Tutto ruota intorno ai concetti di abbandono e sofferenza personale: avevo letto diversi casi di cronaca in Giappone di persone che venivano ritrovate morte in casa dopo giorni o addirittura settimane perché non ricevevano visite o cure da parte di nessun parente, morendo letteralmente da sole, una fine struggente e terribile.
Ho cercato dunque di traslare la cosiddetta “logica del fantasma”, ossia che se hai vissuto una vita nel dolore e nel rimorso lasciando qualcosa di incompiuto, allora è più probabile che la tua dimensione extracorporea rimanga qui da noi sulla Terra.
Nella mitologia di Relic ho introdotto un personaggio, un antenato che era stato colpevolmente abbandonato e lasciato a morire da solo, il suo spirito ha preso radici nella casa infestandone le finestre e i vetri che, una volta trasportati dalla capanna all’abitazione, hanno attecchito infestando tutta la casa, simboleggiando il peccato originale dell’abbandono e dell’incuria.

Le scenografie di Relic
Le scenografie di Relic (Credits: Sundance Institute on YouTube)
L’illuminazione gioca un ruolo importante in Relic, attaverso l’utilizzo del nero e dei passaggi tra la luce e le zone oscure.

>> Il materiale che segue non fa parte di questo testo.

/-- A roll command in a configured engine with field elements in its channels completes and leaves field elements. -/
theorem exec_roll {i : Instr} {s : State} (hi : isRoll i = true) (hv : s.cfg.valid = true) (hr : ¬ FpOutOfRange s) :
    ∃ t, exec i s = .next t ∧ t.err = s.err ∧ t.cfg = s.cfg ∧ ¬ FpOutOfRange t ∧
      ∀ c < s.channels, fpNat t c = rollFp s c (fpNat s c) i := by
  have completes : ∃ t, exec i s = .next t ∧ Completes (encode i) s t ∧
      (∀ c < s.channels, fpNat t c = rollFp s c (fpNat s c) i) ∧ CfgKept s t := by
    cases i with
    | fill b =>
      obtain ⟨t, ht, hc, hfp, -, -, hcfg, -⟩ := exec_rollBy (i := .fill b) rfl hv hr
      exact ⟨t, ht, hc, hfp, hcfg⟩
    | slide a b =>
      obtain ⟨t, ht, hc, hfp, -, -, hcfg, -⟩ := exec_rollBy (i := .slide a b) rfl hv hr
      exact ⟨t, ht, hc, hfp, hcfg⟩
    | _ => cases hi
  obtain ⟨t, ht, hc, hfp, hcfg⟩ := completes
  obtain ⟨herr, -⟩ := completes_records hc
  refine ⟨t, ht, herr, hcfg, ?_, hfp⟩
  rintro ⟨c, hc, hge⟩
  rw [State.channels, hcfg] at hc
  rw [hfp c hc, State.modulus, hcfg] at hge
  exact absurd (Nat.mod_lt _ (modulus_pos s)) hge.not_gt

/-! ## A run of rolls -/

/-- A run of roll commands completes, and computes the recurrence in every configured channel. -/
theorem execAll_rolls {rolls : List Instr} {s : State} (hrolls : ∀ i ∈ rolls, isRoll i = true)
    (hv : s.cfg.valid = true) (hr : ¬ FpOutOfRange s) :
    ∃ t, execAll rolls s = .next t ∧ t.err = s.err ∧
      ∀ c < s.channels, fpNat t c = rolls.foldl (rollFp s c) (fpNat s c) := by
  induction rolls generalizing s with
  | nil => exact ⟨s, rfl, rfl, fun _ _ => rfl⟩
  | cons i rolls ih =>
    obtain ⟨u, hu, herr, hcfg, hru, hfp⟩ := exec_roll (hrolls i List.mem_cons_self) hv hr
    obtain ⟨t, ht, herr', hfp'⟩ := ih (fun j hj => hrolls j (List.mem_cons_of_mem i hj)) (hcfg ▸ hv) hru
    refine ⟨t, by rw [execAll, hu]; exact ht, herr'.trans herr, fun c hc => ?_⟩
    rw [hfp' c (by rw [State.channels, hcfg]; exact hc), rollFp_congr hcfg, hfp c hc, List.foldl_cons]

/-- A run of roll commands from FPCLR starts from 0 in every channel, whatever the fingerprints were. -/
theorem execAll_fpclr_rolls {rolls : List Instr} {s : State} (hrolls : ∀ i ∈ rolls, isRoll i = true)
    (hv : s.cfg.valid = true) :
    ∃ t, execAll (.fpclr :: rolls) s = .next t ∧ t.err = s.err ∧
      ∀ c < s.channels, fpNat t c = rolls.foldl (rollFp s c) 0 := by
  obtain ⟨-, -, clears⟩ := fpclrClearsEveryFingerprint
  obtain ⟨u, hu, hc, hzero, -, hcfg, -⟩ := clears s
  obtain ⟨herr, -⟩ := completes_records hc
  have hfp (c : Nat) (hc : c < u.channels) : fpNat u c = 0 := by
    rw [fpNat, hzero c (hc.trans_le (channels_le u))]
    rfl
  have hr : ¬ FpOutOfRange u := by
    rintro ⟨c, hc, hge⟩
    rw [hfp c hc] at hge
    exact absurd (modulus_pos u) hge.not_gt
  obtain ⟨t, ht, herr', hfp'⟩ := execAll_rolls hrolls (show u.cfg.valid = true from hcfg ▸ hv) hr
  refine ⟨t, by rw [execAll, hu]; exact ht, herr'.trans herr, fun c hc => ?_⟩
  have hc' : c < u.channels := by rw [State.channels, hcfg]; exact hc
  rw [hfp' c hc', rollFp_congr hcfg, hfp c hc']

theorem isRoll_of_mem_fills {x : Nat → Byte} {m : Nat} {i : Instr} (h : i ∈ fills x m) : isRoll i = true := by
  obtain ⟨k, -, rfl⟩ := List.mem_map.1 h
  rfl

theorem isRoll_of_mem_slides {x : Nat → Byte} {tau n : Nat} {i : Instr} (h : i ∈ slides x tau n) :
    isRoll i = true := by
  obtain ⟨k, -, rfl⟩ := List.mem_map.1 h
  rfl

theorem isRoll_of_mem_stream {x : Nat → Byte} {tau m n : Nat} {i : Instr} (h : i ∈ fills x m ++ slides x tau n) :
    isRoll i = true :=
  (List.mem_append.1 h).elim isRoll_of_mem_fills isRoll_of_mem_slides

/-! ## The polynomial of a window -/

/-- The window polynomial before its reduction mod p. -/
def windowSum (β : Nat) (x : Nat → Byte) (start m : Nat) : Nat :=
  ∑ i ∈ Finset.range m, (x (start + i)).toNat * β ^ (m - 1 - i)

theorem windowPoly_eq_mod (p β : Nat) (x : Nat → Byte) (start m : Nat) :
    windowPoly p β x start m = windowSum β x start m % p := rfl

/-- A byte that arrives. -/
theorem windowSum_succ_right (β : Nat) (x : Nat → Byte) (start m : Nat) :
    windowSum β x start (m + 1) = β * windowSum β x start m + (x (start + m)).toNat := by
  unfold windowSum
  rw [Finset.sum_range_succ, Finset.mul_sum, Nat.add_sub_cancel, Nat.sub_self, pow_zero, mul_one]
  congr 1
  refine Finset.sum_congr rfl fun i hi => ?_
  rw [show m - i = (m - 1 - i) + 1 by have := Finset.mem_range.1 hi; omega, pow_succ]
  ring

/-- The byte that departs next, in front. -/
theorem windowSum_succ_left (β : Nat) (x : Nat → Byte) (start m : Nat) :
    windowSum β x start (m + 1) = windowSum β x (start + 1) m + (x start).toNat * β ^ m := by
  unfold windowSum
  rw [Finset.sum_range_succ', Nat.add_sub_cancel, Nat.sub_zero, Nat.add_zero]
  congr 1
  refine Finset.sum_congr rfl fun i _ => ?_
  rw [show start + (i + 1) = start + 1 + i by omega, show m - (i + 1) = m - 1 - i by omega]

Natalie Erika James: Abbiamo utilizzato la fotografia ed il set design per creare spazi nell’inquadratura che non fossero ben comprensibili, in modo che si percepisse sempre qualcosa di nascosto ed indistinguibile, parallelismo con la mente di Edna che a causa della malattia viene offuscata da zone oscure, ombre e aspetti che non possiamo capire.
Tutto ciò è stato reso possibile da un efficace lavoro sulle luci con le quali abbiamo sempre creato delle zone d’ombra, che rappresentano le cose che non riusciamo a vedere ma soprattutto a capire.

Negli ultimi anni si sta affermando una corrente autoriale nel cinema horror grazie a filmmaker come Ari Aster, Robert Eggers e Oz Perkins: il futuro del cinema horror moderno è rappresentato dall’horror autoriale?

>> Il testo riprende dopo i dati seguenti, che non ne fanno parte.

-- ==== Sys2Proof/Machine/Script.lean ====
section
/-! DEFINITION. The host agent's turn: one statement of its script (R56), and the pseudo-instructions (R57) and the four
contracts (R58) as the scripts they expand to. -/

namespace Sys2Proof.Machine

/-! ## The host's turn -/

/-- The host stands at another statement. -/
def State.hostGoto (s : State) (pos : Nat) : State :=
  s.setHost { s.host with pos := pos }

/-- The host goes on to its next statement. -/
def State.hostAdvance (s : State) : State :=
  s.hostGoto (s.host.pos + 1)

/-- One host read, its value recorded in the observation of the run (R56, R180). -/
def recordedRead (addr : Addr) (s : State) : Byte × State :=
  let (v, t) := hostRead addr s
  (v, t.setHost { t.host with reads := t.host.reads ++ [(addr, v)] })

/-- Where a label stands, counting from `k`. -/
def labelFrom (l : Nat) : Nat → List HostStmt → Option Nat
  | _, [] => none
  | k, st :: rest => if st = .label l then some k else labelFrom l (k + 1) rest

/-- The host's branch after the read of a `bnz` (R56). -/
def branchTo (l : Nat) (taken : Bool) (s : State) : Host.Outcome State Fault Refusal :=
  if taken then
    match labelFrom l 0 s.host.script with
    | some k => .next (s.hostGoto k)
    | none => .fault (.missingLabel l)
  else .next s.hostAdvance

/-- One statement (R56): `check` is R57's, its read followed by the failure of the script when ERR is not 0. -/
def hostStmt (st : HostStmt) (s : State) : Host.Outcome State Fault Refusal :=
  match st with
  | .wr addr v => .next (hostWrite addr v s).hostAdvance
  | .rd addr => .next (recordedRead addr s).2.hostAdvance
  | .cmd i => .next (hostWrite 0x0000 (encode i) s).hostAdvance
  | .label _ => .next s.hostAdvance
  | .bnz l addr mask =>
    branchTo l (decide ((recordedRead addr s).1 &&& mask ≠ 0)) (recordedRead addr s).2
  | .check =>
    let (v, t) := recordedRead 0x0002 s
    .next (t.setHost { t.host with failed := decide (v &&& 0x70 ≠ 0) }).hostAdvance

/-- The host's turn: its next statement; nothing when its script is done or has failed. -/
def hostTurn (s : State) : Host.Outcome State Fault Refusal :=
  if s.host.failed then .next s
  else
    match s.host.script[s.host.pos]? with
    | some st => hostStmt st s
    | none => .next s

/-! ## Pseudo-instructions -/

/-- A line of a host script before expansion (R56, R57). -/
inductive Pseudo where
  /-- a plain statement of R56, or `check`. -/
  | stmt (st : HostStmt)
  /-- `wait`. -/
  | wait
  /-- `do MNEMONIC`. -/
  | doCmd (i : Instr)
  /-- `absorb b0, b1, ...`. -/
  | absorb (bytes : List Byte)
  /-- `derive b0, b1, ...`. -/
  | derive (bytes : List Byte)
  /-- `loadblk b0, ..., b7`. -/
  | loadblk (b : Bytes8)
  /-- `readblk`. -/
  | readblk
  /-- `readkey`. -/
  | readkey
  deriving DecidableEq, Repr

/-- The bytes of a string: its characters' 8-bit codes, no terminator (R57). DESIGN CHOICE (log entry 12): R57 gives
8-bit codes alone; of a character whose code does not fit, the low 8 bits are taken. -/
def stringBytes (str : String) : List Byte :=
  str.toList.map fun c => BitVec.ofNat 8 c.toNat

/-- `wait` with the fresh label number n: read STATUS until BUSY = 0. -/
def waitStmts (n : Nat) : List HostStmt :=
  [.label n, .bnz n 0x0002 0x01]

/-- `do MNEMONIC`: cmd, then wait. -/
def doStmts (i : Instr) (n : Nat) : List HostStmt :=
  .cmd i :: waitStmts n

/-- `absorb`: for each byte in order `wr ARG, c` and `do KEY_ABSORB`, with the label numbers from n on. -/
def absorbStmts : List Byte → Nat → List HostStmt
  | [], _ => []
  | c :: cs, n => .wr 0x0001 c :: (doStmts .keyAbsorb n ++ absorbStmts cs (n + 1))

/-- `loadblk`: 8 writes, in order. -/
def loadblkStmts (b : Bytes8) : List HostStmt :=
  [.wr 0x0008 (byteAt b 0), .wr 0x0009 (byteAt b 1), .wr 0x000A (byteAt b 2), .wr 0x000B (byteAt b 3),
   .wr 0x000C (byteAt b 4), .wr 0x000D (byteAt b 5), .wr 0x000E (byteAt b 6), .wr 0x000F (byteAt b 7)]

/-- `readblk`: 8 reads, in order. -/
def readblkStmts : List HostStmt :=
  [.rd 0x0008, .rd 0x0009, .rd 0x000A, .rd 0x000B, .rd 0x000C, .rd 0x000D, .rd 0x000E, .rd 0x000F]

/-- `readkey`: 8 reads, in order. -/
def readkeyStmts : List HostStmt :=
  [.rd 0x0010, .rd 0x0011, .rd 0x0012, .rd 0x0013, .rd 0x0014, .rd 0x0015, .rd 0x0016, .rd 0x0017]

/-- The expansion of one line with fresh labels from n on, and the first label number not used (R57). -/
def expandOne (ps : Pseudo) (n : Nat) : List HostStmt × Nat :=
  match ps with
  | .stmt st => ([st], n)
  | .wait => (waitStmts n, n + 1)
  | .doCmd i => (doStmts i n, n + 1)
  | .absorb bytes => (absorbStmts bytes n, n + bytes.length)
  | .derive bytes => (doStmts .keyClear n ++ absorbStmts bytes (n + 1), n + 1 + bytes.length)
  | .loadblk b => (loadblkStmts b, n)
  | .readblk => (readblkStmts, n)
  | .readkey => (readkeyStmts, n)

/-- The expansion of a script with fresh labels from n on. -/
def expandFrom : List Pseudo → Nat → List HostStmt
  | [], _ => []
  | ps :: rest, n => (expandOne ps n).1 ++ expandFrom rest (expandOne ps n).2

/-- The first number above every label that the lines themselves write, at its place or as the target of a `bnz`, so
that the numbers from it on are fresh (R57). DESIGN CHOICE (log entry 13): R57 does not say which number is taken. -/
def freshLabel : List Pseudo → Nat
  | [] => 0
  | .stmt (.label l) :: rest => max (l + 1) (freshLabel rest)
  | .stmt (.bnz l _ _) :: rest => max (l + 1) (freshLabel rest)
  | _ :: rest => freshLabel rest

/-- A host script written with pseudo-instructions, expanded (R57). -/
def expandScript (lines : List Pseudo) : List HostStmt :=
  expandFrom lines (freshLabel lines)

/-- `deriveKey(P)` (R58). -/
def deriveKeyScript (passphrase : List Byte) : List Pseudo :=
  [.derive passphrase, .readkey]

/-- `generateTables(randomSource)` (R58). -/
def generateTablesScript : List Pseudo :=
  [.doCmd .tblGen]

/-- `encryptBlock(B)` (R58). -/
def encryptBlockScript (b : Bytes8) : List Pseudo :=
  [.loadblk b, .doCmd .encrypt, .readblk]

/-- `decryptBlock(C)` (R58). -/
def decryptBlockScript (c : Bytes8) : List Pseudo :=
  [.loadblk c, .doCmd .decrypt, .readblk]

end Sys2Proof.Machine
end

Natalie Erika James: I registi horror hanno sempre utilizzato questo strumento per parlare del mondo e della realtà attraverso una lente che rendesse le loro storie più catartiche e grafiche, ma è sempre stata una componente descrittiva del genere stesso.
Quello che è cambiato adesso è la comprensione da parte del pubblico che l’horror possa essere un veicolo della rappresentazione della realtà.
Le storie horror non vengono più considerate come gratuite, già negli Anni ’60 gli horror raccontavano la realtà ma il pubblico non era in grado di percepirlo. Adesso è un grande momento per lavorare su questo genere.